## Training a Machine Learning Model with Automated ML


In this notebook we'll be using Azure Automated ML to train a machine learning model capable of determining the best cluster for a COVID-19 scientific article. It builds upon the work done in the *Data Preparation* notebook.

We'll import Azure ML SDK modules needed, and do a quick sanity-check on the SDK version

In [1]:
import azureml.core
from azureml.core import Dataset, Workspace, Experiment
from azureml.core.compute import ComputeTarget, AmlCompute
from azureml.train.automl import AutoMLConfig
from azureml.train.automl.run import AutoMLRun
from azureml.widgets import RunDetails
from azureml.automl.core.featurization.featurizationconfig import FeaturizationConfig

print("AML SDK version:", azureml.core.VERSION)

AML SDK version: 1.48.0


We'll start by retrieving the ML workspace used to manage our work

In [2]:
# Retrieve your ML workspace
ws = Workspace.from_config()
print(ws)

Workspace.create(name='mlw-gai1-f4xzq', subscription_id='23529470-ba17-4d8a-9f0c-064e63a49c33', resource_group='rg-gai1-f4xzq')


In order to be able to launch an Automated ML run we need to provision a compute cluster first. If one already exists then we'll use that one, otherwise we'll create a new one

In [3]:
# The name of the compute instance
compute_name = 'aml-compute-cpu'
# The minimum and maximum number of nodes of the compute instance
compute_min_nodes = 0
# Setting the number of maximum nodes to a higher value will allow Automated ML to run more experiments in parallel, but will also inccrease your costs
compute_max_nodes = 4

vm_size = 'STANDARD_DS3_V2'

# Check existing compute targets in the workspace for a compute with this name
if compute_name in ws.compute_targets:
    compute_target = ws.compute_targets[compute_name]
    if compute_target and type(compute_target) is AmlCompute:
        print(f'Found existing compute target: {compute_name}')    
else:
    print(f'A new compute target is needed: {compute_name}')
    provisioning_config = AmlCompute.provisioning_configuration(vm_size = vm_size,
                                                                min_nodes = compute_min_nodes, 
                                                                max_nodes = compute_max_nodes)

    # Create the cluster
    compute_target = ComputeTarget.create(ws, compute_name, provisioning_config)
    
    # Wait for provisioning to complete
    compute_target.wait_for_completion(show_output=True, min_node_count=None, timeout_in_minutes=20)


Found existing compute target: aml-compute-cpu


## Configuring the Automated ML experiment

We'll use the `COVID19Articles_Train` dataset that we registered in the previous notebook for training the model. In order to speed up training we'll ignore all columns except the word vectors calculated using Doc2Vec.

In [4]:
# Retrieve the COVID19Articles_Train dataset from the workspace
train_data = Dataset.get_by_name(ws, 'COVID19Articles_Train')

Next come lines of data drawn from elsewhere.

-- ==== Sys2Proof/Machine/BlockAttn.lean ====
section
/-! DEFINITION. Attention on the cores of a cluster (R431 to R434): each core works through its heads by
core operations on blocks of 64 keys, one after another. -/
namespace Sys2Proof.Machine

open Sys2Proof

/-- The parts that hold the sequence of part p, in order of rows. -/
def seqMates (r : BRun) (p : Part) (len : Nat) : List Part :=
  r.parts.filter fun m => m.g == p.g && m.slice / (len / 128) == p.slice / (len / 128)

/-- Attention of one part: the tensors of a stage on each core, forward or backward. -/
structure Attn where
  r : BRun
  p : Part
  i : Nat
  k : Nat
  bwd : Bool
  inp : Nat → Nat
  /-- forward: the output; backward: the gradient of the input -/
  out : Nat → Nat
  /-- backward: the recomputed output, and its gradient -/
  o : Nat
  dout : Nat

def Attn.layer (a : Attn) : Layer := a.r.layer a.i
def Attn.word (a : Attn) : Nat := attnWord a.layer (a.r.stage a.i a.k)
def Attn.d (a : Attn) : Nat := a.layer.headDim
def Attn.heads (a : Attn) : Nat := a.layer.heads / a.r.g
def Attn.mates (a : Attn) : List Part := seqMates a.r a.p (seqLen a.word)
/-- Place of the part in its sequence. -/
def Attn.m (a : Attn) : Nat := a.mates.idxOf a.p
/-- Blocks of keys that the part's rows attend to. -/
def Attn.blocks (a : Attn) : Nat := if seqCausal a.word then 2 * (a.m + 1) else seqLen a.word / 64
def Attn.inNum (a : Attn) : Nat := a.r.inNum a.i a.k
/-- Numeric word of what the array products write: the output's, or that of the input's gradient. -/
def Attn.num (a : Attn) : Nat := if a.bwd then dxNumOf a.r a.i a.k else (a.r.stage a.i a.k).num
def Attn.doNum (a : Attn) : Nat := dyNumOf a.r a.i a.k
/-- p enters the arrays in the format of the input, ds in that of the output's gradient, through slot 0
(assumption log 42). -/
def Attn.pNum (a : Attn) : Nat := numFmt a.inNum
def Attn.dsNum (a : Attn) : Nat := numFmt a.doNum
def Attn.key (a : Attn) (role : Nat) : Nat := tkey a.r.cmd a.p.core a.i role

/-- First column of head h in the input: an input that is not divided holds every column group's heads
(R162). -/
def Attn.col (a : Attn) (h : Nat) : Nat :=
  3 * a.d * (h + (if a.r.split a.i a.k then 0 else a.p.g * a.heads))

/-! The working frames (R432): scores, p and row statistics; backward also dp and ds. The two buffers each
of key and value are the feeders' transfers. -/

def attnFrames (a : Attn) : List Frame :=
  let w := attnWords a.d (numFmt a.inNum) / 128
  let pc := cellsOf 64 (numFmt a.inNum)
  ⟨128, w, [⟨a.key rScore, 0, 64, 0, true⟩, ⟨a.key rProb, a.pNum, 64, 16, true⟩, ⟨a.key rStat, 0, 3, 16 + pc, true⟩],
    none⟩ ::
  if a.bwd then [⟨128, w, [⟨a.key rDp, 0, 64, 0, true⟩, ⟨a.key rDs, a.dsNum, 64, 16, true⟩], none⟩] else []

/-! Core operations, by kind, head and block of keys. -/

inductive AttnStep where
  | score
  | stat
  | prob
  | pv
  | delta
  | dp
  | ds
  | dq
  | dv
  | dk
  deriving DecidableEq, Repr

/-- The operations of a part in order (R432, R434). -/
def Attn.ops (a : Attn) : List (AttnStep × Nat × Nat) :=
  (List.range a.heads).flatMap fun h =>
    let each := fun (l : List AttnStep) => (List.range a.blocks).flatMap fun kb => l.map fun st => (st, h, kb)
    each [.score, .stat]
      ++ (if a.bwd then (.delta, h, 0) :: each [.score, .dp, .prob, .ds, .dq, .dv, .dk]
          else each [.score, .prob, .pv])

/-- Bands that an operation reads and writes. -/
def stepBands : AttnStep → List Nat × List Nat
  | .score => ([], [rScore])
  | .stat => ([rScore], [rStat])
  | .prob => ([rScore, rStat], [rProb])
  | .pv => ([rProb], [])
  | .delta => ([], [rStat])
  | .dp => ([], [rDp])
  | .ds => ([rScore, rDp, rStat], [rDs])
  | .dq => ([rDs], [])
  | .dv => ([rProb], [])
  | .dk => ([rDs], [])

/-- The input of the core that holds block kb of the keys, and the block's tile row there (R431). -/
def Attn.keySrc (a : Attn) (s : State) (kb : Nat) : Src × Nat :=
  let m := a.mates.getD (kb / 2) a.p
  let h := tenH s (a.inp m.core)
  (if m.core = a.p.core then .pad h else .far m.core h, kb % 2)

def Attn.drain (a : Attn) (arr bank row0 rows cols : Nat) (sink : Sink) (num : Nat) (ali : Bool)
    (ins : Nat × Nat) : Drain where
  arr := arr
  bank := bank
  row0 := row0
  rows := rows
  cols := cols
  sink := sink
  num := num
  ali := ali
  room := clog2 (seqLen a.word / 128)
  ins := ins
  owners := []

def Attn.product (a : Attn) (cls fA fB pair : Nat) (ps : List Pass) (writes : List Nat) (s : State) : State :=
  addOp s [newProduct a.r.cmd a.p.core cls fA fB 64 pair ps [] writes]

def withDrains (ps : List Pass) (ds : List Drain) : List Pass :=
  ps.dropLast ++ (ps.getLast?.map fun q => { q with drains := ds }).toList

/-- Rows of operand `x` (from tile column `xc`) against a block of keys or values (tile column `kc`, its
columns the reduction): a 128 × 64 product drained to FP32. -/
def Attn.block (a : Attn) (cls pair kb xc kc out : Nat) (x : Nat) (fX insX : Nat) (s : State) : State :=
  let (src, row) := a.keySrc s kb
  let ps := (List.range (a.d / 64)).map fun t =>
    fwdPass 2 0 0 64 ⟨src, row, kc + t, true⟩ (.pad x) (xc + t) (t == 0) []
  let h := tenH s (a.key out)
  let ds := [0, 1].map fun b => a.drain b 0 0 64 64 (.out h (64 * b) 0) 0 false (insX, a.inNum)
  a.product cls (numFmt a.inNum) fX pair (withDrains ps ds) [h] s

/-- Weights of a block of keys (`w`, in slot 0) against its rows from tile column `kc`, accumulated over the
blocks: the last drains D columns from column `col` on. -/
def Attn.gather (a : Attn) (cls pair kb kc col head : Nat) (w : Nat) (fW : Nat) (s : State) : State :=
  let (src, row) := a.keySrc s kb
  let ps := (List.range (a.d / 64)).map fun t =>
    fwdPass 2 1 (64 * t) 64 ⟨src, row, kc + t, false⟩ (.pad w) 0 (kb == 0) []
  let key := a.out a.p.core
  let h := tenH s key
  let dg := tkey a.r.cmd a.p.core a.i (rGs 0)
  let sink := fun b t =>
    if !a.bwd then Sink.head h (64 * b) (col + 64 * t) head
    else if addsResid a.r a.i a.k then .add (tenH s dg) h (64 * b) (col + 64 * t) a.num (tenNum s dg)
    else .out h (64 * b) (col + 64 * t)
  let ds := (List.range (a.d / 64)).flatMap fun t => [0, 1].map fun b =>
    a.drain b 1 (64 * t) 64 64 (sink b t) a.num false (fW, a.inNum)
  a.product cls (numFmt a.inNum) fW pair (if kb + 1 = a.blocks then withDrains ps ds else ps) [h] s

/-- The partial gradient of a block of keys or values: the columns of `w` (in slot 0) against rows of
operand `x`, drained in ALIGNED32 into the sum `v` of the core that holds the keys (R434). -/
def Attn.keyGrad (a : Attn) (kb head v w fW x xc insX fX : Nat) (s : State) : State :=
  let m := a.mates.getD (kb / 2) a.p
  let ps := (List.range (a.d / 64)).flatMap fun t => [0, 1].map fun b =>
    ({ works := [{ arr := 0, bank := 0, stat := ⟨.pad x, b, xc + t, false⟩, stream := ⟨.pad w, b, 0, true⟩,
                   row0 := 64 * t, cols := 64, first := b == 0 }], drains := [] } : Pass)
  let key := tkey a.r.cmd m.core a.i (rSumH head v)
  let ds := (List.range (a.d / 64)).map fun t =>
    a.drain 0 0 (64 * t) 64 64 (.sum key (64 * (kb % 2)) (64 * t)) a.num true (fW, insX)
  a.product 2 fX fW 1 (withDrains ps ds) [] s

/-- A vector operation of attention. -/
def Attn.vu (a : Attn) (step kb h : Nat) (ins : List Nat) (out num : Nat) (s : State) : State :=
  addVu s {
    id := 0
    queued := false
    cmd := a.r.cmd
    core := a.p.core
    op := 0x28
    alt := false
    eps := 0
    ins := ins.map (tenH s)
    inExps := ins.map fun key => expOf s a.r.cmd (tenNum s key)
    out := tenH s out
    rows := 128
    cols := 64
    aux := false
    auxA := []
    auxB := []
    outNum := num
    mode := .attn step a.d kb (128 * a.m) (a.d * h) (seqCausal a.word) }

/-- Start one operation: its bands are claimed and acquired. -/
def Attn.start (a : Attn) (op : AttnStep × Nat × Nat) (s : State) : State :=
  let (st, h, kb) := op
  let (rd, wr) := stepBands st
  let src := if st == .score then 0 else if st == .dp then 1 else 2
  let s := wr.foldl (fun s b => claimTen s a.r.cmd (a.key b) src) s
  let s := rd.foldl (fun s b => readTen s a.r.cmd (a.key b)) s
  let fI := numFmt a.inNum
  let t := a.d / 64
  let col := a.col h / 64
  let oc := a.d * h
  let x := tenH s (a.inp a.p.core)
  let keys := fun l => l.map a.key
  match st with
  | .score => a.block 0 0 kb col (col + t) rScore x fI a.inNum s
  | .stat => a.vu 0 kb h (keys [rScore]) (a.key rStat) 0 s
  | .prob => a.vu 1 kb h (keys [rScore, rStat]) (a.key rProb) a.pNum s
  | .pv => a.gather 0 0 kb (col + 2 * t) oc h (tenH s (a.key rProb)) a.pNum s
  | .delta => a.vu 2 kb h [a.dout, a.o] (a.key rStat) 0 s
  | .dp => a.block 2 1 kb (oc / 64) (col + 2 * t) rDp (tenH s a.dout) (numFmt a.doNum) a.doNum s
  | .ds => a.vu 3 kb h (keys [rScore, rDp, rStat]) (a.key rDs) a.dsNum s
  | .dq => a.gather 2 1 kb (col + t) (a.col h) h (tenH s (a.key rDs)) a.dsNum s
  | .dv => a.keyGrad kb h 1 (tenH s (a.key rProb)) a.pNum (tenH s a.dout) (oc / 64) a.doNum (numFmt a.doNum) s
  | .dk => a.keyGrad kb h 0 (tenH s (a.key rDs)) a.dsNum x col a.inNum fI s

/-- An operation has ended: its bands are released. -/
def Attn.finish (a : Attn) (op : AttnStep × Nat × Nat) (s : State) : State :=
  (stepBands op.1).1.foldl (fun s b => doneReading s a.r.cmd (a.key b)) s

/-- No product, pass, drain or vector operation of the command is left on a core. -/
def coreIdle (s : State) (cmd core : Nat) : Bool :=
  !(s.core.products.any fun p => p.cmd == cmd && p.core == core)
    && !(s.core.running.any fun p => p.cmd == cmd && p.core == core)
    && !(s.core.drains.any fun p => p.cmd == cmd && p.core == core)
    && !(s.core.vuq.any fun v => v.cmd == cmd && v.core == core)

/-! The stage. -/

/-- The sums of dk and dv to which the part contributes (R434). -/
def Attn.sums (a : Attn) (s : State) : State :=
  let all := a.mates
  let mine := if seqCausal a.word then all.take (a.m + 1) else all
  mine.foldl (fun s m =>
    let n := if seqCausal a.word then all.length - all.idxOf m else all.length
    let dg := if addsResid a.r a.i a.k then some (tkey a.r.cmd m.core a.i (rGs 0)) else none
    (List.range a.heads).foldl (fun s h => [0, 1].foldl (fun s v =>
      newSum s a.r.cmd (tkey a.r.cmd m.core a.i (rSumH h v)) 128 a.d (coreCluster m.core) (128 * a.d * n)
        (clog2 (seqLen a.word / 128) - expOf s a.r.cmd a.num)
        (.tens [(m.core, a.out m.core, dg)] (a.col h + a.d * (1 + v)) a.num)) s) s) s

/-- Every mate of the part is at the stage and holds its input. -/
def Attn.ready (a : Attn) (s : State) : Bool := a.mates.all fun m => tenReady s (a.inp m.core)

/-- Elements of a tensor that no unit computes are open: columns of the gradient of an undivided input
that belong to other column groups' heads, or all of them (assumption log 43). -/
def openCols (s : State) (cmd key : Nat) (mine : Nat → Bool) : State :=
  match tenOf s key with
  | none => s
  | some t =>
    let z := fmtBytes (numFmt t.num)
    (List.range t.rows).foldl (fun s r => (List.range t.cols).foldl (fun s c =>
      if mine c then s
      else
        let (s, b) := freeBytes s z
        (putElems s t.core 1 t.h r c (bytesElems (numFmt t.num) b) (ctxOf s cmd)).1) s) s

/-- The stage begins on the part: its frames are bound, the inputs of the sequence acquired and its output
claimed. -/
def Attn.begin (a : Attn) (retain : Bool) (onto : Bool) (rows : Nat) (s : State) : Option (State × Bool) :=
  let out := a.out a.p.core
  let cols := if a.bwd then a.r.cols a.i a.k else a.layer.outCols a.r.g (a.r.stage a.i a.k) 0
  let fs := if onto then [⟨0, 0, [⟨out, a.num, cols, 0, retain⟩], some (a.inp a.p.core)⟩]
    else outFrame s out a.num rows cols retain
  if !a.ready s then none
  else withFrames a.r.cmd a.p.core (fs ++ (if rows = 128 then attnFrames a else [])) s fun s =>
    let s := claimTen s a.r.cmd out (if a.bwd then 1 else 0)
    let s := (a.mates.map fun m => a.inp m.core).foldl (fun s k => readTen s a.r.cmd k) s
    if rows ≠ 128 then openCols s a.r.cmd out fun _ => false
    else if !a.bwd then s
    else
      let s := readTen (readTen s a.r.cmd a.o) a.r.cmd a.dout
      let lo := a.col 0
      openCols (a.sums s) a.r.cmd out fun c => decide (lo ≤ c) && decide (c < lo + 3 * a.d * a.heads)

/-- The part's next operation starts once the one before it has ended; with none left, the stage's
inputs and working frames are released. -/
def Attn.next (a : Attn) (sub rows : Nat) (s : State) : Option (State × Option Nat) :=
  if !coreIdle s a.r.cmd a.p.core then none
  else
    let ops := if rows = 128 then a.ops else []
    let s := if sub = 0 then s else (ops[sub - 1]?).elim s fun op => a.finish op s
    match ops[sub]? with
    | some op => some (a.start op s, some (sub + 1))
    | none =>
      let out := a.out a.p.core
      if !tenReady s out then none
      else
        let s := [rScore, rProb, rStat, rDp, rDs].foldl (fun s b => freeTen s (a.key b)) s
        let s := (a.mates.map fun m => a.inp m.core).foldl (fun s k => doneReading s a.r.cmd k) s
        some (if a.bwd then doneReading (doneReading s a.r.cmd a.o) a.r.cmd a.dout else s, none)

/-- Every core of the sequence has finished reading the keys and values of a head (R433). -/
def Attn.headRead (a : Attn) (subs : Nat → Nat) (head : Nat) (s : State) : Bool :=
  a.mates.all fun m =>
    let b := { a with p := m }
    let last := ((b.ops.zipIdx.filter fun e => e.1.2.1 == head).getLast?).elim 0 (·.2)
    let sub := subs m.core
    decide (last + 1 < sub) || (sub == last + 1 && !(s.core.products.any fun p => p.cmd == a.r.cmd && p.core == m.core)
      && !(s.core.running.any fun p => p.cmd == a.r.cmd && p.core == m.core))

end Sys2Proof.Machine
end

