-- ==== Sys2Proof/Machine/Pads.lean ====
section
/-! DEFINITION. The steps of the core pads: patrol, scrubs and bank-group power (R139 to R146). -/
namespace Sys2Proof.Machine

open Sys2Proof

/-- A requester of the core's X port waits (R143): a scrub, or the vector unit. -/
def xWaits (s : State) (core : Nat) : Bool :=
  s.pad.scrubs.any (·.core == core) || (vuFront s core).any (vuReady s)

/-- What a line's check finds new in bank b is digit b of `findings`, in base 4: 1 one symbol in error, 2 or 3
uncorrectable. -/
def foundCells (s : State) (line findings : Nat) : State :=
  (List.range 64).foldl (fun s b =>
    let k := line + b
    let d := findings / 4 ^ b % 4
    s.onPad fun p =>
      if d = 0 then p
      else if d = 1 then (if p.ue.contains k then p else { p with sym := insertAsc k p.sym })
      else { p with ue := insertAsc k p.ue, sym := p.sym.erase k }) s

/-- PAD_PATROL_READ (R139, R143): the next line of the core's patrol, and what its check found from `bank`
up. A gated group wakes, and the patrol waits for it (R146). -/
def execPadPatrolRead (core word bank findings : Nat) (s : State) : Out :=
  unitStep (decide (core < 256) && decide (word < 2048)) (coreDie core) s fun s =>
    if !bit (s.reg (coreBlk core + 0x400)) 0 || word != Tbl.get 0 s.pad.patrol core || xWaits s core then s
    else if 2 ≤ (groupOf s core (word / 256)).st then wakeGroup core s (word / 256)
    else
      let s := s.onPad fun p => { p with patrol := Tbl.set 0 p.patrol core ((word + 1) % 2048) }
      let line := 2 ^ 17 * core + 64 * word
      (checkCells (useWords (foundCells s line (4 ^ (bank % 64) * findings)) core word 1) core 3 none none
        ((List.range 64).map (line + ·))).1

/-- PAD_SCRUB_DONE (R142): the oldest scrub of the core ends. -/
def execPadScrubDone (core : Nat) (s : State) : Out :=
  unitStep (decide (core < 256)) (coreDie core) s fun s =>
    match s.pad.scrubs.find? (·.core == core) with
    | none => s
    | some e => kickAll (s.onPad fun p => { p with scrubs := p.scrubs.erase e })

/-- No bound handle covers a word of the group. -/
def groupUncovered (s : State) (c g : Nat) : Bool := (boundOn s c).all fun (_, e) => !handleInGroup e g

/-- Writes to the group whose issuers have sent or requested the data, and which have still to land (R145). -/
def staleWrites (s : State) (c g : Nat) : Bool :=
  (((s.mov.flight.filter (!·.write)).map (·.dst)) ++ s.mov.remote.map (·.dst)).any fun d => match d with
    | .pad k _ _ _ w => k == c && meets w 2 (256 * g) 256
    | _ => false

/-- BANK_GROUP_GATE_REQUEST (R144, R145 item 1). -/
def execBankGroupGateRequest (core group : Nat) (s : State) : Out :=
  unitStep (decide (core < 256) && decide (group < 8)) (coreDie core) s fun s =>
    let ctl := s.reg (coreBlk core + 0x400)
    let g := groupOf s core group
    if bit ctl 8 && g.st == 0 && groupUncovered s core group && decide (g.lastUse + bits ctl 16 8 ≤ s.nowUs) then
      setGroup s core group 1
    else s

/-- The group is gated: its contents are lost. -/
def gateGroup (s : State) (c g : Nat) : State :=
  let lo := padWordAddr c (256 * g)
  (setGroup s c g 2).onPad fun p => { p with
    mem := memZero p.mem lo (lo + 256 * 1024)
    ue := p.ue.filter fun k => k / 2 ^ 14 != 8 * c + g
    sym := p.sym.filter fun k => k / 2 ^ 14 != 8 * c + g }

/-- BANK_GROUP_GATED (R145 item 3). A bind meanwhile ends the request. -/
def execBankGroupGated (core group : Nat) (s : State) : Out :=
  unitStep (decide (core < 256) && decide (group < 8)) (coreDie core) s fun s =>
    if (groupOf s core group).st != 1 then s
    else if !groupUncovered s core group then setGroup s core group 0
    else if staleWrites s core group then s
    else gateGroup s core group

/-- BANK_GROUP_WAKE_DONE (R146): every cell is zero. -/
def execBankGroupWakeDone (core group : Nat) (s : State) : Out :=
  unitStep (decide (core < 256) && decide (group < 8)) (coreDie core) s fun s =>
    if (groupOf s core group).st = 3 then kickAll (setGroup s core group 0) else s

def gateAbort (s : State) (d : Nat) : State := s.count32 (diePowerBlk d + 0x8) 1

/-- GATE_ABANDON (R145 item 4, R568): kind 0 bank group 8 × core + group, 1 cluster, 2 way
16 × die + way. A gate that nothing holds back proceeds instead. -/
def execGateAbandon (kind unit : Nat) (s : State) : Out :=
  if kind = 0 then
    unitStep (decide (unit < 2048)) (coreDie (unit / 8)) s fun s =>
      let c := unit / 8
      let g := unit % 8
      if (groupOf s c g).st != 1 then s
      else if staleWrites s c g then gateAbort (setGroup s c g 0) (coreDie c)
      else if groupUncovered s c g then gateGroup s c g else setGroup s c g 0
  else if kind = 1 then
    unitStep (decide (unit < 32)) (clusterDie unit) s fun s =>
      if (gateOf s unit).st != 1 then s
      else if clusterTraffic s unit then gateAbort (setGate s unit 0) (clusterDie unit)
      else setGate s unit 2
  else
    unitStep (decide (kind = 2) && decide (unit < 64)) (unit / 16) s fun s =>
      let k := fuWay (unit / 16) (unit % 16)
      if (gateOf s k).st = 1 then gateAbort (setGate s k 0) (unit / 16) else s

end Sys2Proof.Machine
end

# Ignore all columns except the word vectors
columns_to_ignore = ['sha', 'source_x', 'title', 'doi', 'pmcid', 'pubmed_id', 'license', 'abstract', 'publish_time', 'authors', 'journal', 'mag_id',
                     'who_covidence_id', 'arxiv_id', 'pdf_json_files', 'pmc_json_files', 'url', 's2_id' ]
train_data = train_data.drop_columns(columns_to_ignore) 


# Configura Automated ML
automl_config = AutoMLConfig(task = "classification",
                             # Use weighted area under curve metric to evaluate the models
                             primary_metric='AUC_weighted',
                             
                             # Use all columns except the ones we decided to ignore
                             training_data = train_data,
                             
                             # The values we're trying to predict are in the `cluster` column
                             label_column_name = 'cluster',
                             
                             # Evaluate the model with 5-fold cross validation
                             n_cross_validations=5,
                             
                             # The experiment should be stopped after 15 minutes, to minimize cost
                             experiment_timeout_hours=.25,
                             
                             # Automated ML can try at most 4 models at the same time, this is also limited by the compute instance's maximum number of nodes
                             max_concurrent_iterations=4,
                             
                             # An iteration should be stopped if it takes more than 5 minutes
                             iteration_timeout_minutes=5,
                             
                             compute_target=compute_target
                            )

Once we have configured the Automated ML run, we can submit it in one of the workspace's experiments. Note that this step should take around 15 minutes, according to the `experiment_timeout_minutes` setting.

**NOTE**:

If this is the first time you are launching an experiment run in the Azure Machine Learning workspace, additional time will be needed to start the Compute Cluster and deploy the container images required to execute.

In [5]:
# Use the `COVID19_Classification` dataset
exp = Experiment(ws, 'COVID19_Classification')
run = exp.submit(automl_config, show_output=True)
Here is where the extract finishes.